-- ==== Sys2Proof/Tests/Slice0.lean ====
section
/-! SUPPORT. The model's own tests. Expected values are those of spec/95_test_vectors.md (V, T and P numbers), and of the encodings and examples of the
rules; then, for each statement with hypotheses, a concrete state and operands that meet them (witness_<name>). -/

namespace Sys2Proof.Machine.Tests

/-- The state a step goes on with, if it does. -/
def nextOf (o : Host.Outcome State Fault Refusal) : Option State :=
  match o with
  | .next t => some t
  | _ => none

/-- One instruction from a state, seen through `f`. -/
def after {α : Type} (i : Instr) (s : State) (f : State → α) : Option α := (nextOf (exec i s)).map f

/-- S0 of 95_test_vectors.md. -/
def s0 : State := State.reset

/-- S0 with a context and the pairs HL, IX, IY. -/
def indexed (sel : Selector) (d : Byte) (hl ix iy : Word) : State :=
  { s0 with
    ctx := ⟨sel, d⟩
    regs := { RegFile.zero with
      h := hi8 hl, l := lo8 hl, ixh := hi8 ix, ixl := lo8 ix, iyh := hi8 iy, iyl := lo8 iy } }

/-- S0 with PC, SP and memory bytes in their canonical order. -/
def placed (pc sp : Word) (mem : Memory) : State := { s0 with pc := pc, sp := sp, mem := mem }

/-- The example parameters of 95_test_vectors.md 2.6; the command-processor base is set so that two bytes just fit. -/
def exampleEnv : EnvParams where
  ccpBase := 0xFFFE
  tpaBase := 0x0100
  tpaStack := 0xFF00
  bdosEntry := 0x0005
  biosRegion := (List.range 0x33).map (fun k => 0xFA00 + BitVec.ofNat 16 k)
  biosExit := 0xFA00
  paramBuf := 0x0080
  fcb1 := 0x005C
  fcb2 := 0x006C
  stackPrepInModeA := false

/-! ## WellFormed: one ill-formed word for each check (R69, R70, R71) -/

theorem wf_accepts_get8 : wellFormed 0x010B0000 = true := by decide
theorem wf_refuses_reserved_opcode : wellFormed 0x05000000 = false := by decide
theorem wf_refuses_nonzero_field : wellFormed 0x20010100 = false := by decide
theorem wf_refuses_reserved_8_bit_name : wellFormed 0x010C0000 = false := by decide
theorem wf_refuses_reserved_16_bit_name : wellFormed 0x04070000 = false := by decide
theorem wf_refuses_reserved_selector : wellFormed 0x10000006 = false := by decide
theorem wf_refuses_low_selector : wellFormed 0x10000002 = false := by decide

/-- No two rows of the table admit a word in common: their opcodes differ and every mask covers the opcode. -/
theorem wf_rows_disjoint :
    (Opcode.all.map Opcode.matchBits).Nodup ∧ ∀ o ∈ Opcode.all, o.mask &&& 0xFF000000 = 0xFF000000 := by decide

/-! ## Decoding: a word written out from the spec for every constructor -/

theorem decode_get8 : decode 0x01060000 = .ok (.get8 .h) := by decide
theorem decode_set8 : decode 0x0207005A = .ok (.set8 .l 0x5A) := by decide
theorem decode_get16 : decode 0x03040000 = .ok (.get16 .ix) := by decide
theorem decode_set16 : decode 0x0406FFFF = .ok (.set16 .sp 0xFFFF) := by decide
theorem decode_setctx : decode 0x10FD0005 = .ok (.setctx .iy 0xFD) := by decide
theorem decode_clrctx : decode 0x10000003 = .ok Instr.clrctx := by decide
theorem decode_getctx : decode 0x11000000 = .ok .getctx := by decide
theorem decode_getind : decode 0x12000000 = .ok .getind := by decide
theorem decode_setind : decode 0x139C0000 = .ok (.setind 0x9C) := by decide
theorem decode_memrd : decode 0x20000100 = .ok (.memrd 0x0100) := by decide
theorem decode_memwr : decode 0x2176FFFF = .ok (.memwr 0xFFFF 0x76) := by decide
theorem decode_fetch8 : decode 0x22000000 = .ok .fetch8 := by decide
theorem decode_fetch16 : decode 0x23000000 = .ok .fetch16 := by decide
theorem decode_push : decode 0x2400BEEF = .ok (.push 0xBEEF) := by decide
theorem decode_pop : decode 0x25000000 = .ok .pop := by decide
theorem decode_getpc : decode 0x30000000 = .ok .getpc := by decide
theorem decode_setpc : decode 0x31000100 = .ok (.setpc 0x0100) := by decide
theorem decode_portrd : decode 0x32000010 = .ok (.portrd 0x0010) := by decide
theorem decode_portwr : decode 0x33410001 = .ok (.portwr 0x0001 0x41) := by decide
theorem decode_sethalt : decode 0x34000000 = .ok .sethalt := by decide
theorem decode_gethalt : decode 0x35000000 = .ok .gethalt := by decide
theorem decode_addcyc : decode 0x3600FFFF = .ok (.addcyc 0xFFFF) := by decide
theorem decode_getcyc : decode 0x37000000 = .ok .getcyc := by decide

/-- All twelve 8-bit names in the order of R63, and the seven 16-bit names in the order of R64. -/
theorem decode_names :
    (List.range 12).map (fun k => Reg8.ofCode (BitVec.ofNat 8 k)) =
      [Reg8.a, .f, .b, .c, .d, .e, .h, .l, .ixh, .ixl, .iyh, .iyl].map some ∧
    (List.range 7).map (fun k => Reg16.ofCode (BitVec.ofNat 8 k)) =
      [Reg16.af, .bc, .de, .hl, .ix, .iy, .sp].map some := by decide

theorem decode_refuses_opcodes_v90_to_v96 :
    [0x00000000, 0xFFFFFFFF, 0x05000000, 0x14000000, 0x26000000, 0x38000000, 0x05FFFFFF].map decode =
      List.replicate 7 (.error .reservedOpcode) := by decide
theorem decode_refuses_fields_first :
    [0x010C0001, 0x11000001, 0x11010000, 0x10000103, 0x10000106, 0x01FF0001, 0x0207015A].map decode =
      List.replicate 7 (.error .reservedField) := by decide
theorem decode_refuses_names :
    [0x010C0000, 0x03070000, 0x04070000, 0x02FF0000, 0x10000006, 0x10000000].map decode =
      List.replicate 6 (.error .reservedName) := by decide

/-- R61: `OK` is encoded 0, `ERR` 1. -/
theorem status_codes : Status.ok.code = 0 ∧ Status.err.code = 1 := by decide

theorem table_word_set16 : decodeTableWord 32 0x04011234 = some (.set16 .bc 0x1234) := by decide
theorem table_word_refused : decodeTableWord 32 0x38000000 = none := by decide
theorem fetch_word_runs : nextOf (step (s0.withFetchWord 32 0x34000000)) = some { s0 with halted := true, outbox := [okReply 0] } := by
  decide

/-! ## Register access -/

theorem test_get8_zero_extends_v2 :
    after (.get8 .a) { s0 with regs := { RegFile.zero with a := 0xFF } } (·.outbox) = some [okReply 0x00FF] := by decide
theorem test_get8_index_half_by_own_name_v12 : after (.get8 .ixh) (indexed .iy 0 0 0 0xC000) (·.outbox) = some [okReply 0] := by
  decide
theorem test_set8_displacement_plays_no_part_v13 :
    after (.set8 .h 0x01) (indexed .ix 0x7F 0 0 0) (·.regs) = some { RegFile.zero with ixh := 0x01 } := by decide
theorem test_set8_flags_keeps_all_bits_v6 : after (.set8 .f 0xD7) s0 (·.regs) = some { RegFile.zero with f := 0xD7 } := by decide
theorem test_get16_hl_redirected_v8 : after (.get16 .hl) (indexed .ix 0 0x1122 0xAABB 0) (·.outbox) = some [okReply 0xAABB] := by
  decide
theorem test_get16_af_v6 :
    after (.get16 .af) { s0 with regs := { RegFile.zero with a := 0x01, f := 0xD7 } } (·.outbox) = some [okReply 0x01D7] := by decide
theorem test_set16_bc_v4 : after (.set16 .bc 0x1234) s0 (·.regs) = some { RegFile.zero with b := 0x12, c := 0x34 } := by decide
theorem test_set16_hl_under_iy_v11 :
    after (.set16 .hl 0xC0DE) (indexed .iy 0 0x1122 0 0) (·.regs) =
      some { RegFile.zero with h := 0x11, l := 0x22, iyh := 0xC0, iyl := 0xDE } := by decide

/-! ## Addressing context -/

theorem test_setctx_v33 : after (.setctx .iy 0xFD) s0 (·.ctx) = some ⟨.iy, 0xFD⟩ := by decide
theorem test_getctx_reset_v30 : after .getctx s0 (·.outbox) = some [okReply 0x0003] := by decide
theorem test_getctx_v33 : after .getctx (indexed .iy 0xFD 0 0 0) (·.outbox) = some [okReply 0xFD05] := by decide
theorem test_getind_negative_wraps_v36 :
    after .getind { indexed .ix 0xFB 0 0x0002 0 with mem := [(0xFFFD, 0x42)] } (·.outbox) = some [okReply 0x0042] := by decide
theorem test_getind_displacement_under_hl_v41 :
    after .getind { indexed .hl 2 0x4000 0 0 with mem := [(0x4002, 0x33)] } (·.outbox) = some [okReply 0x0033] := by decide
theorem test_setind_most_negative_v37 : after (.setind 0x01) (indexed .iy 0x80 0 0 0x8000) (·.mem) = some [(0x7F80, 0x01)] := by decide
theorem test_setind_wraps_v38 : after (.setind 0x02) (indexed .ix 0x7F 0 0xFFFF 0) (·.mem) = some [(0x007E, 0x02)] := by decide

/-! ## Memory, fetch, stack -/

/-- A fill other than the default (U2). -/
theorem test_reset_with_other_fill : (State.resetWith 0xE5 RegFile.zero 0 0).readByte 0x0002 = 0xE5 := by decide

********

### Exercise details
With the first line being the one containing "theorem decode_setind : decode" and the last line the one containing "theorem decode_pop : decode", transcribe exactly the lines above that fall in that range.

### Task result
theorem decode_setind : decode 0x139C0000 = .ok (.setind 0x9C) := by decide
theorem decode_memrd : decode 0x20000100 = .ok (.memrd 0x0100) := by decide
theorem decode_memwr : decode 0x2176FFFF = .ok (.memwr 0xFFFF 0x76) := by decide
theorem decode_fetch8 : decode 0x22000000 = .ok .fetch8 := by decide
theorem decode_fetch16 : decode 0x23000000 = .ok .fetch16 := by decide
theorem decode_push : decode 0x2400BEEF = .ok (.push 0xBEEF) := by decide
theorem decode_pop : decode 0x25000000 = .ok .pop := by decide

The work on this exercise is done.